-- ==== Sys2Proof/Machine/Dispatch.lean ====
section
/-! DEFINITION. One arm for each command, in the order of the table of operations and events. -/

namespace Sys2Proof.Machine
########################################
Exercise objective:
Search the material for the word "Machine". Each line where it is found must be copied.

Response:
-- ==== Sys2Proof/Machine/Dispatch.lean ====
namespace Sys2Proof.Machine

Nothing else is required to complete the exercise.